If Tasker cannot yet represent owned bot users cleanly, the adapter can initially use a system actor and store the agent metadata in audit payloads, but this should be treated as a migration step, not the final model.
## Capability model
Allowed initial scopes:
```text
workspace:read
project:read
project:member:add_existing
issue:read
issue:create
issue:update
issue:move
issue:comment
issue:label
issue:assign
issue:structured_blocks:write
```
Explicitly denied for MVP:
```text
issue:delete
issue:archive
comment:delete
label:delete
state:create
state:delete
project:create
project:delete
workspace:settings
workspace:member:invite
workspace:member:remove
raw_tasker_api
```
Deleting or archiving a card remains a human-only operation.
## Two operating modes
### Voluntary mode
The user creates an agent and gives its token to their local Codex. Codex updates Tasker when the user asks it to.
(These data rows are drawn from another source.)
-- ==== Sys2Proof/Machine/Work.lean ====
section
/-! DEFINITION. The ends of work: a codec job's result (R116), and a program whose run ends on any tile (R163, R183, R258). -/

namespace Sys2Proof.Machine

/-! ### Codec jobs (R116, Table 04.8) -/

/-- The 24-byte result of a codec job. -/
def Job.result (j : Job) : List Dword :=
  [dw j.inBytes, dw j.outBytes, dw j.nblocks, dw j.nfailed,
   dw (j.firsterr + 2 ^ 4 * b2n j.trunc + 2 ^ 5 * b2n j.didSize + 2 ^ 8 * min j.nchain 255 + 2 ^ 16 * min j.nraw 0xFFFF), dw j.aux]

/-- The unit key under which an engine holds contexts. -/
def engineKey (e : Nat) : Nat := unitId 0x08 e

/-- The status of a job that has run to its end (R132, R133). -/
def Job.doneStatus (j : Job) : Nat := if j.poisoned ≠ 0 then stPoisonPropagated else if j.skipped then stOkSkipped else stOk

/-- The key under which the context of a sized job is held while the job is on no engine (R128). -/
def jobKey (id : Nat) : Nat := 0x100000 + id

/-- The requests of a job's engine. -/
def Job.via (j : Job) : Via := viaEngine (j.engine.getD 0)

/-- The pending bytes of an encode context are discarded (R183). -/
def dropPending (n : Nat) (s : State) : State :=
  let x := tget s.ctxs n
  if x.encode then setCtx n x.unpend { s with cm := { s.cm with pendElems := tdel s.cm.pendElems n } } else s

/-- A job leaves its engine and its context; `drop`: what is pending there is discarded (R183). -/
def freeEngine (drop : Bool) (j : Job) (s : State) : State :=
  match j.engine with
  | none => s
  | some e =>
    let n := Desc.stream j.desc
    let on := decide ((tget s.engines e).job = some j.id)
    let s1 := if on then forgetWaits (engineKey e) { s with engines := tmod s.engines e (fun x => { x with job := none, slice := 0 }) } else s
    let u := if on then engineKey e else jobKey j.id
    if Desc.ordered j.desc && holdsCtx s1 u n then releaseCtx u n (if drop then dropPending n s1 else s1) else s1

/-- The result of a job goes to its ticket, or to the 24 bytes after a program's descriptor. -/
def deliverResult (j : Job) (st : Nat) (s : State) : State :=
  match j.ticket with
  | some t => post t st j.result s
  | none => (partWrite j.via j.part (j.descAddr + 48) (dwBytes j.result) [] s).s

/-- The contents of an ATOMIC job's destination are not defined any more (R128, R139): free values (assumption 150). -/
def spoilDst (j : Job) (s : State) : State :=
  let n := (j.desc.getD 8 0).toNat
  let a := Desc.dst j.desc
  match xlate s j.part true a n with
  | .ok ps => (ps.foldl (fun (u : State × Nat) p =>
      (writePiece (some j.part) p ((List.range p.len).map (fun i => Config.freeByte s.freeCtr (u.2 + i))) [] u.1, u.2 + p.len)) (drawFree s, 0)).1
  | .error _ => s

/-- A job ends: it is no longer queued or running, and its result is delivered (R116, R135). -/
def closeJob (drop : Bool) (j : Job) (st : Nat) (s : State) : State :=
  let s1 := freeEngine drop j { s with jobs := s.jobs.filter (fun x => x.id != j.id) }
  let s2 := if st = stCheckFailed then bump cntCheckFailed (engineKey (j.engine.getD 0)) s1 else s1
  let open_ : Bool := st == stSourceChanged || (st == stPartitionReset && decide (j.pass = .writing))
  deliverResult j st (poisonPropagated j.part j.poisoned (if open_ then spoilDst j s2 else s2))

/-! ### Multicast reports (R234, R258) -/

/-- The REASON codes of Table 07.6. -/
def reasonNotOwned : Nat := 1
/-- FENCED. -/
def reasonFenced : Nat := 2
/-- RANGE. -/
def reasonRange : Nat := 3
/-- TIMEOUT. -/
def reasonTimeout : Nat := 4
/-- ABORTED. -/
def reasonAborted : Nat := 5

/-- The report that a multicast's reasons by tile make. -/
def mcReport (mask : BitVec 64) (reason : Nat → Nat) : McReport :=
  let ts := maskTiles mask
  { setMask := mask, delivered := tilesMask (ts.filter (fun t => reason t == 0))
    reasons := ts.foldl (fun m t => tset m t (reason t)) [] }

/-- A multicast that is not delivered to its whole set: the counter and the partition's report (R251). -/
def partialMcast (part : Nat) (mask : BitVec 64) (reason : Nat → Nat) (s : State) : State :=
  bump cntMcastPartial part { s with parts := tmod s.parts part (fun p => { p with report := mcReport mask reason }) }

/-- An MC_ABORT to the tiles of a mask. -/
def abortPkt (m : McSend) (r q : Nat) (mask : BitVec 64) : NocPkt :=
  { typ := 0x12, vn := 2, src := r, sport := q, part := m.part, tag := m.tag, mask := mask }

/-- A tile's multicast is abandoned (R258): MC_ABORT to every tile that granted or has not answered, and the report. -/
def abandonSend (t : Nat) (s : State) : State :=
  match (tget s.tiles t).send with
  | none => s
  | some m =>
    let hit := (maskTiles m.mask).filter (fun i => tget m.grants i ≤ 1 && tget m.results i == 0)
    let reason := fun i =>
      if tget m.results i ≠ 0 then tget m.results i - 1 else if tget m.grants i ≤ 1 then reasonAborted else tget m.grants i - 1
    let s1 := onTile t (fun x => { x with send := none }) s
    let s2 := if hit = [] then s1 else sendPkt (abortPkt m (tileRouter t) 0 (tilesMask hit)) s1
    partialMcast m.part m.mask reason s2

/-! ### Multicasts at their receivers (R248, R249, R258) -/

/-- A receiver's MC_GRANT or MC_RESULT. -/
def mcAnswer (t typ reason : Nat) (dest dport part tag : Nat) (sys : Bool) : NocPkt :=
  { typ := typ, vn := 1, dest := dest, dport := dport, src := tileRouter t, sport := 0, part := part, sys := sys, tag := tag, reason := reason }

/-- A tile's checks of a reserve, in order: ownership, fence, range. -/
def reserveReason (s : State) (t : Nat) (k : NocPkt) : Nat :=
  if (tget s.tiles t).owner ≠ some k.part ∨ isShadow s t = true then reasonNotOwned
  else if (fenceOf s (quadOf t)).isSome then reasonFenced
  else if storeSize < k.addr + 16 * k.mtotal then reasonRange
  else 0

/-- A tile whose landing buffer is free answers a reserve. -/
def answerReserve (t : Nat) (k : NocPkt) (s : State) : State :=
  let r := reserveReason s t k
  let s1 := if r = 0 then
      onTile t (fun x => { x with landing := some { src := k.src, sport := k.sport, tag := k.tag, part := k.part, sys := k.sys, off := k.addr, total := k.mtotal } }) s
    else s
  sendPkt (mcAnswer t 0x0B r k.src k.sport k.part k.tag k.sys) s1

/-- Reserves that waited are answered while the buffer is free. -/
def nextLanding : Nat → Nat → State → State
  | 0, _, s => s
  | f + 1, t, s =>
    let x := tget s.tiles t
    match x.landing, x.landq with
    | none, k :: r => nextLanding f t (answerReserve t k (onTile t (fun y => { y with landq := r }) s))
    | _, _ => s

/-- A landing buffer becomes free. -/
def freeLanding (t : Nat) (s : State) : State :=
  nextLanding ((tget s.tiles t).landq.length + 1) t (onTile t (fun x => { x with landing := none }) s)

/-- The partition of a tile that has granted a multicast is reset: the landing is discarded and answered with ABORTED (R258). -/
def abortLanding (t : Nat) (s : State) : State :=
  match (tget s.tiles t).landing with
  | some l => freeLanding t (sendPkt (mcAnswer t 0x0C reasonAborted l.src l.sport l.part l.tag l.sys) s)
  | none => s

/-! ### Runs (R163, R183) -/

/-- The tiles of a program, and the shadows of a DUAL run. -/
def runTiles (p : Prog) : List Nat :=
  (maskTiles p.tilemask).flatMap (fun t => if p.mode = .dual then [t, t + 1] else [t])

/-- The keys of the units of a tile that hold contexts. -/
def tileKeys (t : Nat) : List Nat := [portKey (unitId 0x02 t) false, portKey (unitId 0x02 t) true, unitId 0x03 t]

/-- The streams whose contexts a unit holds. -/
def heldBy (s : State) (u : Nat) : List Nat := (s.cm.holder.filter (fun e => e.2 == some u)).map Prod.fst

/-- A tile's units give up their contexts; `drop` says whose pending bytes are lost. -/
def releaseAll (drop : Ctx → Bool) (t : Nat) (s : State) : State :=
  (tileKeys t).foldl (fun u k =>
    (heldBy u k).foldl (fun v n => releaseCtx k n (if drop (tget v.ctxs n) then dropPending n v else v)) (forgetWaits k u)) s

/-- What is in a tile's queues and units goes, and nothing issues any more. -/
def Tile.halt (x : Tile) : Tile :=
  { x with running := false, mq := [], eq := [], maq := [], pq := [], mv := none, exW := none, exA := none, mc := none, pk := none
           frees := [], idle := none, goal := none, cpTaken := false, lastFail := none, lastInj := none, failing := none, due := none
           late := none, sent := [], replays := 0, ctries := 0, packLens := [], partials := [] }

/-- A tile that halts keeps for this cycle what it was doing (R452). -/
def Tile.haltAt (now : Nat) (x : Tile) : Tile :=
  { x.halt with late := some { time := now, maq := x.maq, pq := x.pq, exW := x.exW, exA := x.exA, pk := x.pk, replays := x.replays } }

/-- What a tile was doing when its run ended in the present cycle. -/
def lateOf (s : State) (t : Nat) : Option Late := (tget s.tiles t).late.filter (fun l => l.time == s.timebase)

/-- Requests of a tile's MOVE unit. -/
def Purpose.ofMove (t : Nat) : Purpose → Bool
  | .moveRead u _ => u == t
  | .moveWrite u => u == t
  | .mcRead u _ _ => u == t
  | _ => false

/-- Requests of a tile's MOVE unit and sequencer. -/
def Purpose.ofTile (t : Nat) : Purpose → Bool
  | .signal u _ => u == t
  | w => w.ofMove t

/-- What an ended COPY still has to read and write lands (R183: blocks in flight are written whole); its signals go, and nobody awaits
their answers. -/
def Purpose.tail (t : Nat) : Purpose → Purpose
  | .moveRead u c => if u = t then .tailRead u c else .moveRead u c
  | .moveWrite u => if u = t then .tailWrite u else .moveWrite u
  | .signal u i => if u = t then .system else .signal u i
  | w => w

/-- A tile of a run stops (R183); under a reset of its partition nothing more of it is sent or awaited (R225). -/
def stopTile (reset : Bool) (drop : Ctx → Bool) (t : Nat) (s : State) : State :=
  let s1 := onTile t (Tile.haltAt s.timebase) (releaseAll drop t (abandonSend t s))
  orphanReqs (Purpose.ofTile t) (if reset then s1 else repurpose (Purpose.tail t) s1)

/-- Jobs that a program has issued. -/
def jobsOfProg (s : State) (k : Nat) : List Job :=
  s.jobs.filter (fun j => match j.prog with | some p => p.1 == k | none => false)

/-- The order of statuses that one tile meets in one cycle (R452). -/
def RunEnd.rank (e : RunEnd) : Nat :=
  if e.status = stPoisonConsumed then 0 else if e.status = stCheckFailed then 1 else if e.status = stOutputImplausible then 2 else 3

/-- An ending event that a tile meets in the cycle of another prevails over it: the lower tile, then the order of R452 (R187). -/
def RunEnd.replaces (e old : RunEnd) : Bool :=
  e.tvalid && old.tvalid && e.at_ == old.at_ && (decide (e.tile < old.tile) || (e.tile == old.tile && decide (e.rank < old.rank)))

/-- An ending status stops a run on every tile (R183): the first one stands, but for another of the same cycle that prevails (R187,
R452). -/
def endRun (k : Nat) (e : RunEnd) (s : State) : State :=
  let p := tget s.progs k
  let e1 := { e with at_ := s.timebase }
  if !p.running then s
  else match p.ending with
  | some old => if e1.replaces old then { s with progs := tset s.progs k { p with ending := some e1 } } else s
  | none =>
    let s1 := { s with progs := tset s.progs k { p with ending := some e1 } }
    let s2 := (runTiles p).foldl (fun u t => stopTile (e.status == stPartitionReset) (fun _ => true) t u) s1
    (jobsOfProg s2 k).foldl (fun u j => closeJob true j e.status u) s2

/-- The slots of a bundle in a program's result (Table 05.14). -/
def slotCtrl : Nat := 1
/-- SYNC. -/
def slotSync : Nat := 2
/-- MOVE. -/
def slotMove : Nat := 3
/-- EXPAND. -/
def slotExpand : Nat := 4
/-- MAC. -/
def slotMac : Nat := 5
/-- PACK. -/
def slotPack : Nat := 6

/-- A tile ends its program with an event. -/
def endTileBy (t : Nat) (e : RunEnd) (s : State) : State :=
  match (tget s.tiles t).prog with
  | some k => endRun k { e with tile := t, tvalid := true } s
  | none => s

/-- A tile ends its program with a status, naming the tile, the slot and the bundle. -/
def endTile (t st slotk bundle : Nat) (err : Nat := 0) (s : State) : State :=
  endTileBy t { status := st, err := err, slotk := slotk, bundle := bundle } s

/-- A unit of a tile ends its program's job with poison or a CRC-32C that failed twice: the job's end counts there (Table 12.2). -/
def endTileAt (t unit st slotk bundle : Nat) (err : Nat := 0) (s : State) : State :=
  endTileBy t { status := st, err := err, slotk := slotk, bundle := bundle, unit := unit } s

/-- The partition of a tile's program. -/
def tilePart (s : State) (t : Nat) : Nat := (progOf s t).part

/-- A tile's operation fails a check of Table 01.6. -/
def faultTile (t st slotk bundle : Nat) (s : State) : State :=
  endTile t st slotk bundle 0 (countFault (tilePart s t) st s)

/-- A unit of a tile has read an uncorrectable word of the tile's own memories: its job dies of poison (Table 12.8).  These words have
no device address, so the POISON record's is open (assumption 3). -/
def arrayDies (t unit slotk bundle : Nat) (s : State) : State :=
  endTileAt t unit stPoisonConsumed slotk bundle 0
    (poisonMet (tilePart s t) unit (Config.freeValue s.freeCtr).toNat bundle (drawFree s))

/-- A partition's runs end (R184). -/
def endRuns (st part : Nat) (s : State) : State :=
  ((s.progs.filter (fun e => e.2.running && e.2.part == part)).map Prod.fst).foldl (fun u k => endRun k { status := st } u) s

/-- A partition's codec jobs end, the queued ones too (R135). -/
def endJobs (st part : Nat) (s : State) : State :=
  (s.jobs.filter (fun j => j.part == part)).foldl (fun u j => closeJob false j st u) s

/-! ### Tokens (R151, R185) -/

/-- Tokens arrive at a tile's counter; past 65,535 the tile's job ends. -/
def addTokens (t c n : Nat) (s : State) : State :=
  let x := tget s.tiles t
  if tget x.c c + n ≤ 65535 then onTile t (fun x => { x with c := tset x.c c (tget x.c c + n) }) s
  else endTileBy t { status := stTokenOverflow, bundle := x.pc, counter := some c } s

/-! ### Static slots under their users (R75, R137) -/

/-- A unit holds the context that its block in hand needs, if it needs one. -/
def hasBlock (s : State) (u : Nat) (n : Option Nat) : Bool := match n with | some k => holdsCtx s u k | none => true

/-- The stream of an ordered EXPAND. -/
def expStream (x : Tile) (b : Bundle) : Option Nat := if b.esen then some (x.streams.getD b.esidx (0, 0)).1 else none

/-- An expander's port keeps the slot for the block that it is decoding. -/
def ExpOp.keep (s : State) (t slot : Nat) (act : Bool) (e : ExpOp) : ExpOp :=
  if e.refetch.isEmpty && hasBlock s (portKey (unitId 0x02 t) act) (expStream (tget s.tiles t) e.op.b)
  then { e with old := e.old.note s (tilePart s t) slot } else e

/-- An engine keeps the slot for the block that it is working on. -/
def Job.keep (s : State) (slot : Nat) (j : Job) : Job :=
  match j.engine with
  | some e =>
    if decide ((tget s.engines e).job = some j.id) && hasBlock s (engineKey e) (if Desc.ordered j.desc then some (Desc.stream j.desc) else none)
    then { j with old := j.old.note s j.part slot } else j
  | none => j

/-- A slot changes: units that have taken a block up keep what it held for that block (R75, R119, R137). -/
def setSlot (slot : Nat) (v : StaticSlot) (s : State) : State :=
  { s with
    tiles := tmap (fun t (x : Tile) => { x with exW := x.exW.map (ExpOp.keep s t slot false), exA := x.exA.map (ExpOp.keep s t slot true) }) s.tiles
    jobs := s.jobs.map (Job.keep s slot)
    sslots := tset s.sslots slot v }

end Sys2Proof.Machine
end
This mode is user-owned and best for personal development workflow.
### Reporting mode
The enterprise/project admin requires agent reporting for a project. The developer still runs local Codex, but the expected workflow is:
- start work session;
- update active issue/checker;
- append implementation notes;
- finish work session.
This mode is policy-visible but cannot be fully enforced if Codex runs entirely on the developer machine outside a managed wrapper. The system can enforce token scope and show stale/missing reports, but it cannot force an arbitrary local agent to report unless the organization distributes a managed Codex config or wrapper.
## Deployment
Initial local target:
```text
agents.local.nodedc -> Agent Gateway
```
Production-like domains should follow platform conventions:
```text
agents.nodedc.ru or agents.<deployment-domain>
```
The service should support:
- local `.env`;
- staging `.env.staging`;
- production secret store;
- Docker image build;
- container startup migrations;
- health endpoint;
- preflight script validating URLs/secrets.